Venture capitalists might be expected to take risks; but should they gamble with taxpayer’s funds at the expense of public good research, asks CSIRO Fellow and Former Staff Association member Dr Nick Abel.
DEBATES ABOUT CSIRO’s future in the Senate and media raise the question ‘what is CSIRO for?’
The answer seems clear: it’s research should enhance the public good because the organisation is publicly funded, but CSIRO’s Corporate Strategy takes a different view.
Public goods are benefits that are readily accessible by citizens because their use is not rationed by private ownership. Public health, education, knowledge and infrastructure, the rule of law, peace, security and a sustainable environment are examples.
Markets supply private goods to society efficiently if revenue can be channelled from paying consumers to those who produce the goods, and harm is not done to others, including future generations. They do not work for the many goods for which the injustice, cost or impossibility of imposing payments or limiting access means there is insufficient incentive to pay for or produce them.
Left only to the market, public goods would not be produced, hence CSIRO.
CSIRO’s past public good research has contributed to the foundations on which Australia’s whole market economy depends – clean air and water, liveable cities, productive and conserved landscapes, and above all, scientific knowledge.
When market growth precedes investments in public goods – China comes to mind – a society has to pay to repair past public harm caused by the market economy before it can enjoy the benefits from public goods. If Australia was now suffering environmental and health problems of the same magnitude as China’s, a CSIRO would have to be created. Only a publicly funded but independent organisation like this would be able to muster the objectivity, disinterest, public trust and breadth of disciplines necessary to address these widespread and inter-connected public harms.
As we face a future in which climate change, sea level rise, new diseases and mass migration are among the threats to our public goods, CSIRO is already able to continue and extend its work to build Australia’s resilience in anticipation of these shocks.
Surprisingly, CSIRO’s 2020 Corporate Strategy and its 2015 -16 Plan intend to shift taxpayers’ money out of public good research that does not bring dollars directly to CSIRO, into multiple small and risky hi-tech ventures which if successful, will ‘spin-off’ into profitable businesses. The Productivity Commission advocated in 2007 that to achieve economic efficiency, publicly funded R&D should not misuse the advantage of taxpayer funding to crowd potential new businesses out of markets, but should rather focus on public good research that would not otherwise be done. CSIRO’s 2015-16 corporate strategy has a high chance of doing this, even as it leaves major gaps in public good research.
The problems inherent in CSIRO’s strategy are compounded by the pursuit of profitability by a public research organisation. Value can exist where profit does not. The attributes of marketed goods and services that confer profitability do not necessarily make them more valuable than public goods enjoyed outside the market.

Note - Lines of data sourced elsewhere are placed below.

/-! Steps, frames and what every step keeps -/

theorem witness_StepRunsDecodedInstruction : let s := here (.add (fa 6 0 1 0 i32))
    s.agenda = [] ∧ s.iss = some (issue s) ∧ (s.thread 0 0).deny = [] ∧ s.deny = [] ∧ s.hit = false ∧
    (match decode (issue s).clause.hdr.cls.toNat ((issue s).clause.word (issue s).pos) with
      | .ok i => i == .add (fa 6 0 1 0 i32) | _ => false) = true := by decide +kernel
/-- A word that is no instruction stands at the issue (R8): one whose opcode is none, and one that names a field it may not (R56). -/
theorem witness_StepRunsDecodedInstruction_unknown : ([(0xFE000E0000000000, true), (0x58000E0C00020000, false)].all fun (e : DWord × Bool) =>
    let s := State.reset.withFetchWord 128 (clauseOf 0 e.1)
    let k := issue s
    let w := k.clause.word k.pos
    let r := s.denying k.team k.threads
    s.agenda == [] && s.iss == some k && (match decode k.clause.hdr.cls.toNat w with | .ok _ => false | _ => true) &&
    (lookup k.clause.hdr.cls.toNat w).toOption.isNone == e.2 && ((lookup k.clause.hdr.cls.toNat w).toOption.all fun i => !isMma i) &&
    k.threads != [] && !(s.thread k.team (k.threads.headD 0)).released && !breaks k.clause.brk k.pc &&
    !(r.guarded k (Common.ofWord w)).guardOpen k (Common.ofWord w)) = true := by
  decide +kernel
/-- A return has left a thread at such a word. -/
theorem witness_StepRunsDecodedInstruction_over :
    let s : State := (State.reset.withFetchWord 128 (clauseOf 0 0xFE000E0000000000)).modThread 0 0 fun x => { x with released := true }
    s.agenda = [] ∧ s.iss = some (issue s) ∧ (s.thread (issue s).team ((issue s).threads.headD 0)).released = true ∧
    (match lookup (issue s).clause.hdr.cls.toNat ((issue s).clause.word (issue s).pos) with | .ok _ => false | _ => true) = true := by
  decide +kernel
theorem witness_DecodeAndEncodeAgree : (Instr.mma (fx 0 0xC8 0 0x142)).wf = true ∧
    encode (.mma (fx 0 0xC8 0 0x142)) = some (1, 0x03000E0190000142) ∧
    (match decode 1 0x03000E0190000142 with | .ok i => i == .mma (fx 0 0xC8 0 0x142) | _ => false) = true := by decide +kernel
theorem witness_EveryStepKeepsMemoryCanonical : (here (.st (fm 6 2 0 2))).mem.wf = true ∧
    (∀ m ∈ (here (.st (fm 6 2 0 2))).teams, m.pad.wf = true) ∧
    (match step (here (.st (fm 6 2 0 2))) with | .next _ => true | _ => false) = true := by decide +kernel
/-- A clause of two words whose first is `i`, which is therefore not its last. -/
def before (i : Instr) : State :=
  let s := here i
  s.modThread 0 0 fun x => { x with mid := x.mid.map fun (m : Clause × Nat) => ({ m.1 with header := m.1.header ||| 0x0100000000000000, words := m.1.words ++ [0] }, m.2) }
theorem witness_ValueWordsChangeOnlyTheirResults : ([Instr.add (fa 6 0 1 0 i32), .cmp (fa 6 0 1 0x2E i32), .frcp (fa 6 0 0 0 f32)].all fun i =>
    let s := before i
    let k := issue s
    match valueWrites i with
    | some f => standing s k i f.c && f.c.nas == 0 && !k.clause.last k.pos && (match exec i s with | .next _ => true | _ => false)
    | none => false) = true := by decide +kernel
theorem witness_MemoryWordsChangeOnlyTheirBytes : ([Instr.ld (fm 4 2 0 4), .st (fm 6 2 0 2), .atom (fm 6 2 4 2), .stl (fm 6 2 0 3)].all fun i =>
    let s := before i
    let k := issue s
    standing s k i c0 && !k.clause.last k.pos && (match exec i s with | .next _ => true | _ => false)) = true := by decide +kernel

/-! ### Decoding: a word of every instruction, written from the tables of R37, R42 and R53 -/

/-- The word is that instruction, in its class, and the instruction is encoded by the word. -/
def decodes (e : Nat × DWord × Instr) : Bool :=
  (match decode e.1 e.2.1 with | .ok i => i == e.2.2 | .error _ => false) && encode e.2.2 == some (e.1, e.2.1)
/-- Guarded by not p5. -/
def cg : Common := { c0 with pneg := 1, pidx := 5 }
def fag (dst sa sb sc : BitVec 8) (ty : BitVec 4) (ctl : BitVec 5) : FA := { c := cg, dst, sa, sb, sc, ty, ctl }
def fmg (dst sa sb : BitVec 8) (off : BitVec 12) (wid : BitVec 3) (ctl : BitVec 2) : FM := { c := cg, dst, sa, sb, off, wid, ctl }
def fxg (dst sa sb : BitVec 8) (gd : BitVec 1) (gs : BitVec 3) (mod : BitVec 13) : FX := { c := cg, dst, sa, sb, gd, gs, mod }
def fsg (dst sa sb : BitVec 8) (idx : BitVec 12) (low : BitVec 5) : FS := { c := cg, dst, sa, sb, idx, low }
theorem test_decode_1 : ([
    (0, 0x01001A0C09E30A01, .add (fag 6 4 0xF1 0x85 0 1)),
    (0, 0x02001A0C080A0101, .sub (fag 6 4 5 0 8 1)),
    (0, 0x03001A0C08100060, .mul (fag 6 4 8 0 3 0)),
    (0, 0x04001A0C08100040, .mulh (fag 6 4 8 0 2 0)),
    (0, 0x05001A0C080A1220, .mad (fag 6 4 5 9 1 0)),
    (0, 0x06001A0C0A0E1020, .madw (fag 6 5 7 8 1 0)),
    (0, 0x07001A0C080ADE20, .addc (fag 6 4 5 0x6F 1 0)),
    (0, 0x08001A0C0810E060, .subb (fag 6 4 8 0x70 3 0)),
    (0, 0x09001A0C08000141, .neg (fag 6 4 0 0 0xA 1)),
    (0, 0x0A001A0C08000040, .abs (fag 6 4 0 0 2 0)),
    (0, 0x0B001A0C080A0120, .min (fag 6 4 5 0 9 0)),
    (0, 0x0C001A0C080A0000, .max (fag 6 4 5 0 0 0)),
    (0, 0x0D001A0C09E2FF80, .and (fag 6 4 0xF1 0x7F 0xC 0)),
    (0, 0x0E001A0C081001A0, .or (fag 6 4 8 0 0xD 0))].all decodes) = true := by decide +kernel
theorem test_decode_2 : ([
    (0, 0x0F001A0DE5E60180, .xor (fag 6 0xF2 0xF3 0 0xC 0)),
    (0, 0x10001B8D898A0180, .andn (fag 0xC6 0xC4 0xC5 0 0xC 0)),
    (0, 0x11001A0C080001E0, .not (fag 6 4 0 0 0xF 0)),
    (0, 0x12001A0C080A0060, .shl (fag 6 4 5 0 3 0)),
    (0, 0x13001A0C080A0020, .shr (fag 6 4 5 0 1 0)),
    (0, 0x14001A0C080A0040, .sar (fag 6 4 5 0 2 0)),
    (0, 0x15001A0C080A0180, .rotl (fag 6 4 5 0 0xC 0)),
    (0, 0x16001A0C080A11A0, .fshf (fag 6 4 5 8 0xD 0)),
    (0, 0x17001A0C08000060, .popc (fag 6 4 0 0 3 0)),
    (0, 0x18001A0C0A000020, .clz (fag 6 5 0 0 1 0)),
    (0, 0x19001A0E0A000180, .ctz (fag 7 5 0 0 0xC 0)),
    (0, 0x1A001A0C080001A0, .brev (fag 6 4 0 0 0xD 0)),
    (0, 0x1B001A0C080A0040, .bfx (fag 6 4 5 0 2 0)),
    (0, 0x1C001A0C08100BA0, .bfi (fag 6 4 8 5 0xD 0))].all decodes) = true := by decide +kernel
theorem test_decode_3 : ([
    (0, 0x1D001A0C080A0F80, .prmt (fag 6 4 5 7 0xC 0)),
    (0, 0x1E001A0C080A001E, .lea (fag 6 4 5 0 0 0x1E)),
    (0, 0x1F001A0C080A5C00, .cmp (fag 6 4 5 0x2E 0 0)),
    (0, 0x20001A0C080A0FE0, .sel (fag 6 4 5 7 0xF 0)),
    (0, 0x21001A0C080A0020, .div (fag 6 4 5 0 1 0)),
    (0, 0x22001A0C08100040, .rem (fag 6 4 8 0 2 0)),
    (0, 0x30001A0C080A0087, .fadd (fag 6 4 5 0 4 7)),
    (0, 0x31001A0C080A00A1, .fsub (fag 6 4 5 0 5 1)),
    (0, 0x32001A0C081000E2, .fmul (fag 6 4 8 0 7 2)),
    (0, 0x33001A0C080A12C3, .ffma (fag 6 4 5 9 6 3)),
    (0, 0x34001A0C080A0084, .fmin (fag 6 4 5 0 4 4)),
    (0, 0x35001A0C080A0080, .fmax (fag 6 4 5 0 4 0)),
    (0, 0x36001A0C080A7C84, .fcmp (fag 6 4 5 0x3E 4 4)),
    (0, 0x37001A0C080000A4, .fclass (fag 6 4 0 0 5 4))].all decodes) = true := by decide +kernel
theorem test_decode_4 : ([
    (0, 0x38001A0C080A0086, .fscale (fag 6 4 5 0 4 6)),
    (0, 0x39001A0C080000C5, .frnd (fag 6 4 0 0 6 5)),
    (0, 0x3A001A0C08000081, .frcp (fag 6 4 0 0 4 1)),
    (0, 0x3B001A0C080000A2, .frsq (fag 6 4 0 0 5 2)),
    (0, 0x3C001A0C080000E3, .fsqrt (fag 6 4 0 0 7 3)),
    (0, 0x3D001A0C080A0087, .fdiv (fag 6 4 5 0 4 7)),
    (0, 0x3E001A0C08000084, .fexp2 (fag 6 4 0 0 4 4)),
    (0, 0x3F001A0C080000A0, .flog2 (fag 6 4 0 0 5 0)),
    (0, 0x40001A0C0A0000C4, .fsin (fag 6 5 0 0 6 4)),
    (0, 0x41001A0C0A000080, .fcos (fag 6 5 0 0 4 0)),
    (0, 0x42001A0C0E0000A4, .ftanh (fag 6 7 0 0 5 4)),
    (0, 0x43001A0C080A0EC3, .fdot2 (fag 6 4 5 7 6 3)),
    (0, 0x50001A0C08000E03, .cvt (fag 6 4 0 7 0 3)),
    (0, 0x51001A0C080A0101, .pack (fag 6 4 5 0 8 1))].all decodes) = true := by decide +kernel
theorem test_decode_5 : ([
    (0, 0x52001A0C0A0000A4, .unpk (fag 6 5 0 0 5 4)),
    (0, 0x53001A0C080000C8, .qenc (fag 6 4 0 0 6 8)),
    (0, 0x54001A0C0A000088, .qdec (fag 6 5 0 0 4 8)),
    (0, 0x58001A0C080001A0, .mov (fag 6 4 0 0 0xD 0)),
    (0, 0x5B001A0C000037A0, .rds (fag 6 0 0 0x1B 0xD 0)),
    (0, 0x5C001A01880037A0, .wrs (fag 0 0xC4 0 0x1B 0xD 0)),
    (0, 0x5D001A0C09E30BBD, .shfl (fag 6 4 0xF1 0x85 0xD 0x1D)),
    (0, 0x5E001B8C0000E78F, .vote (fag 0xC6 0 0 0x73 0xC 0xF)),
    (0, 0x5F001A0C0A000B80, .redux (fag 6 5 0 5 0xC 0)),
    (0, 0x60001A0C080001BD, .matchLanes (fag 6 4 0 0 0xD 0x1D)),
    (0, 0x61001B8C098A01A0, .v2s (fag 0xC6 4 0xC5 0 0xD 0)),
    (0, 0x62001A0C0A099403, .plop (fag 6 5 4 0xCA 0 3)),
    (0, 0x63001A0C00000180, .pmovGet (fag 6 0 0 0 0xC 0)),
    (0, 0x63001A000A00FF81, .pmovSet (fag 0 5 0 0x7F 0xC 1))].all decodes) = true := by decide +kernel
theorem test_decode_6 : ([
    (0, 0x84001A0C00000000, .seal (fag 6 0 0 0 0 0)),
    (0, 0x85001A000A000000, .waitb (fag 0 5 0 0 0 0)),
    (0, 0xA0001A00080001A0, .jmpi (fag 0 4 0 0 0xD 0)),
    (0, 0xA1001A00100001A0, .calli (fag 0 8 0 0 0xD 0)),
    (0, 0xA2001A01FFE30000, .meetset (fag 0 0xFF 0xF1 0x80 0 0)),
    (0, 0xA2001A0008000001, .meetsetR (fag 0 4 0 0 0 1)),
    (0, 0xA2001A0000000002, .meetsetClr (fag 0 0 0 0 0 2)),
    (0, 0xA3001A0C00001E01, .barArrive (fag 6 0 0 0xF 0 1)),
    (0, 0xA3001A000A001202, .barWait (fag 0 5 0 9 0 2)),
    (0, 0xA3001A0000001803, .barSync (fag 0 0 0 0xC 0 3)),
    (0, 0xA4001A0C00001401, .sbarArrive (fag 6 0 0 0xA 0 1)),
    (0, 0xA4001A018A000C02, .sbarWait (fag 0 0xC5 0 6 0 2)),
    (0, 0xA4001A0000000603, .sbarSync (fag 0 0 0 3 0 3)),
    (0, 0xA8001A000A000020, .sleep (fag 0 5 0 0 1 0))].all decodes) = true := by decide +kernel
theorem test_decode_7 : ([
    (0, 0xA9000E000000CA07, .cbr (fa 0 0 0 0x65 0 7)),
    (0, 0xAA000E0000000000, .cbsync (fa 0 0 0 0 0 0)),
    (0, 0xAA000E0000000001, .cbsyncAbort (fa 0 0 0 0 0 1)),
    (0, 0xAB001A018A000E00, .gres (fag 0 0xC5 0 7 0 0)),
    (0, 0xAC001A0C0BE2FE20, .reca (fag 6 5 0xF1 0x7F 1 0)),
    (0, 0xAD001A0008000000, .recc (fag 0 4 0 0 0 0)),
    (0, 0xAE001A0000000000, .recf (fag 0 0 0 0 0 0)),
    (0, 0xAF001A0C080A0020, .launch (fag 6 4 5 0 1 0)),
    (0, 0xB0001A00081007A1, .signal (fag 0 4 8 3 0xD 1)),
    (0, 0xB1001A0000014A00, .trap (fag 0 0 0 0xA5 0 0)),
    (0, 0x59001A0DBD5B7DDE, .movi { c := cg, dst := 6, imm := 0xDEADBEEF, rsv := 0 }),
    (0, 0x5A001A1100000002, .movh { c := cg, dst := 8, imm := 0x80000001, rsv := 0 }),
    (0, 0x70001A0C0809FF14, .ld (fmg 6 4 4 0xFF8 5 0)),
    (0, 0x71001A100800FE10, .st (fmg 8 4 0 0x7F0 4 0))].all decodes) = true := by decide +kernel
theorem test_decode_8 : ([
    (0, 0x72001A0C08610005, .ldnr (fmg 6 4 0x30 0x800 1 1)),
    (0, 0x73001A0C0801FFE1, .lda (fmg 6 4 0 0xFFF 0 1)),
    (0, 0x74001A0C0800010C, .stl (fmg 6 4 0 8 3 0)),
    (0, 0x75001A0C0A01B008, .lds (fmg 6 5 0 0xD80 2 0)),
    (0, 0x76001A0C0A002460, .sts (fmg 6 5 0 0x123 0 0)),
    (0, 0x77001A0C0A00000C, .ldt (fmg 6 5 0 0 3 0)),
    (0, 0x78001A0E0A000008, .stt (fmg 7 5 0 0 2 0)),
    (0, 0x79001A0C080C0214, .qst (fmg 6 4 6 0x10 5 0)),
    (0, 0x7A001A0C08113F0F, .atom (fmg 6 4 8 0x9F8 3 3)),
    (0, 0x7B001A00080FBF88, .red (fmg 0 4 7 0xDFC 2 0)),
    (0, 0x7C001A0C0A0F0088, .atoms (fmg 6 5 7 0x804 2 0)),
    (0, 0x7D001A0000000001, .fenceAcq (fmg 0 0 0 0 0 1)),
    (0, 0x7D001A0000000002, .fenceRel (fmg 0 0 0 0 0 2)),
    (0, 0x7D001A0000000003, .fenceFull (fmg 0 0 0 0 0 3))].all decodes) = true := by decide +kernel
theorem test_decode_9 : ([
    (0, 0x7E001A0008015781, .pref (fmg 0 4 0 0xABC 0 1)),
    (0, 0x7F001A000800AAA0, .pgreq (fmg 0 4 0 0x555 0 0)),
    (0, 0x81001A0188011000, .shape (fmg 0 0xC4 0 0x880 0 0)),
    (0, 0x82001A0E0A000400, .swinit (fmg 7 5 0 0x20 0 0)),
    (0, 0x83001A0C0A01FC00, .swwait (fmg 6 5 0 0xFE0 0 0)),
    (0, 0xA5001A000800FFE0, .watch (fmg 0 4 0 0x7FF 0 0)),
    (0, 0xA5001A0000000001, .watchClr (fmg 0 0 0 0 0 1)),
    (1, 0x01001A00000000C2, .alloc (fxg 0 0 0 0 0 0xC2)),
    (1, 0x02001A0000000081, .free (fxg 0 0 0 0 0 0x81)),
    (1, 0x03001A019001A2C2, .mma (fxg 0 0xC8 0 1 5 0x2C2)),
    (1, 0x04001A0000000004, .acz (fxg 0 0 0 0 0 4)),
    (1, 0x05001A0C0A000183, .acrd (fxg 6 5 0 0 0 0x183)),
    (1, 0x06001A000A100070, .acwr (fxg 0 5 8 0 0 0x70)),
    (1, 0x07001A01880000F0, .acld (fxg 0 0xC4 0 0 0 0xF0))].all decodes) = true := by decide +kernel
theorem test_decode_10 : ([
    (1, 0x08001A01898E0082, .acst (fxg 0 0xC4 0xC7 0 0 0x82)),
    (2, 0x01001A0C080BD070, .cpy (fxg 6 4 5 1 6 0x1070)),
    (2, 0x02001A0C08100000, .cpyg (fxg 6 4 8 0 0 0)),
    (2, 0x03001A0C08197C50, .cpys (fxg 6 4 0xC 1 3 0x1C50)),
    (2, 0x04001B8B9001F838, .cpyt (fxg 0xC5 0xC8 0 1 7 0x1838)),
    (2, 0x05001A0008014000, .walk (fxg 0 4 0 1 2 0)),
    (2, 0x06001A01A0000D00, .crdc (fxg 0 0xD0 0 0 0 0xD00)),
    (2, 0x07001A0190000800, .calr (fxg 0 0xC8 0 0 0 0x800)),
    (2, 0x08001A0190000080, .crsc (fxg 0 0xC8 0 0 0 0x80)),
    (2, 0x09001A0180000C00, .calg (fxg 0 0xC0 0 0 0 0xC00)),
    (2, 0x0A001A0180000A00, .cbcs (fxg 0 0xC0 0 0 0 0xA00)),
    (2, 0x0B001A0000000000, .cbar (fxg 0 0 0 0 0 0)),
    (3, 0x01001A0000000000, .eretDone (fsg 0 0 0 0 0)),
    (3, 0x01001A0000000001, .eretRetry (fsg 0 0 0 0 1))].all decodes) = true := by decide +kernel
theorem test_decode_11 : ([
    (3, 0x02001A0C0A000400, .rdcsr (fsg 6 5 0 0x20 0)),
    (3, 0x03001A018C000C61, .wrcsr (fsg 0 0xC6 0 0x63 1)),
    (3, 0x04001A0188000000, .tlbinvPage (fsg 0 0xC4 0 0 0)),
    (3, 0x04001A0000000001, .tlbinvPasid (fsg 0 0 0 0 1)),
    (3, 0x04001A0188000002, .tlbinvGpage (fsg 0 0xC4 0 0 2)),
    (3, 0x04001A0188000003, .tlbinvIpa (fsg 0 0xC4 0 0 3)),
    (3, 0x04001A0000000004, .tlbinvAll (fsg 0 0 0 0 4)),
    (3, 0x05001B8C000007E0, .ctxswOut (fsg 0xC6 0 0 0x3F 0)),
    (3, 0x05001B8C00000021, .ctxswIn (fsg 0xC6 0 0 1 1)),
    (3, 0x06001B8D898A0000, .claim (fsg 0xC6 0xC4 0xC5 0 0)),
    (3, 0x06001B8C00000001, .claimNode (fsg 0xC6 0 0 0 1)),
    (3, 0x07001A0000000060, .mcack (fsg 0 0 0 3 0)),
    (3, 0x08001A00000014A0, .halt (fsg 0 0 0 0xA5 0)),
    (0, 0x80001A0000000000, .icfence { c := cg, rest := 0 })].all decodes) = true := by decide +kernel
theorem test_decode_12 : ([
    (0, 0xA6001A0000000000, .wait { c := cg, rest := 0 }),
    (0, 0xA7001A0000000000, .yield { c := cg, rest := 0 }),
    (0, 0x00A60E0000000000, .nop 0 { c := { c0 with nas := 5, look := 3 }, rest := 0 }),
    (1, 0x00A60E0000000000, .nop 1 { c := { c0 with nas := 5, look := 3 }, rest := 0 }),
    (2, 0x00A60E0000000000, .nop 2 { c := { c0 with nas := 5, look := 3 }, rest := 0 }),
    (3, 0x00A60E0000000000, .nop 3 { c := { c0 with nas := 5, look := 3 }, rest := 0 }),
    (0, 0xB2123456789ABCDE, .brk 0 0x123456789ABCDE),
    (1, 0xB2123456789ABCDE, .brk 1 0x123456789ABCDE),
    (2, 0xB2123456789ABCDE, .brk 2 0x123456789ABCDE),
    (3, 0xB2123456789ABCDE, .brk 3 0x123456789ABCDE)].all decodes) = true := by decide +kernel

Many of the latter are orders of magnitude more valuable than the marketed kind because of their role in supporting lives, societies and economies – ecosystems that purify pollutants, provide water, food, fibre, oxygen, habitats, amenity and stabilise climates.
Our Murray Darling Basin, for example, grows some 40% of Australia’s marketed agricultural production, but this relies on the ecological functioning of its catchments. It is also home to around two million people who depend on those catchments, along with the Basin’s Indigenous values, treasured native ecosystems and substantial tourism and recreation sectors. CSIRO has a past and should have a continuing role in helping maintain those fundamental life-support functions of the Basin, the Great Barrier Reef and our climate.
Individuals and businesses know the value of public goods and seek to divert some to themselves. But international experiences show that stewardship of public goods cannot be left to market forces. The outsourcing of the US public health system has left Americans with an ineffective, costly and fraudulent system. The dismantling of the US Environmental Protection Agency that began under the Reagan administration led to scandalous environmental abuses by businesses. CSIRO and others have already shown how Australia could and should lead the world in environmental stewardship, but instead its Corporate Strategy and Plan show an intention to follow the USA down a costly, discredited and potentially irreversible path to privatisation of public goods.
The CSIRO Strategy focuses strongly on ‘businesses and customers’ but this contradicts the Australian National Outlook document produced by CSIRO researchers which states that “Decisions we make as a society matter – and will shape Australia’s future more than decisions we make as businesses or individuals.”
CSIRO is dis-investing taxpayers’ money from stewardship of public goods, where it already yields enormous value, and instead placing bets on startup companies. Kusiak wrote:
“Innovation is a central plank of national and local policies and it consumes billions of dollars of investment worldwide. Yet the evidence base for these innovation efforts is close to nothing. We simply do not know how the innovation happens. We should do more to find out.” And “In commercial terms — comparing investment to output — the innovation process might have a failure rate of 99%.”
Venture capitalists are expected to take risks, but should use their own money, not taxpayers’, especially when the gambling money is taken out of public good research.
CSIRO’s strategy is akin to mortgaging parts of our land, inland waters, oceans and climate to fund visits to the casino.
Dr Nick Abel is a CSIRO Fellow and former Staff Association member.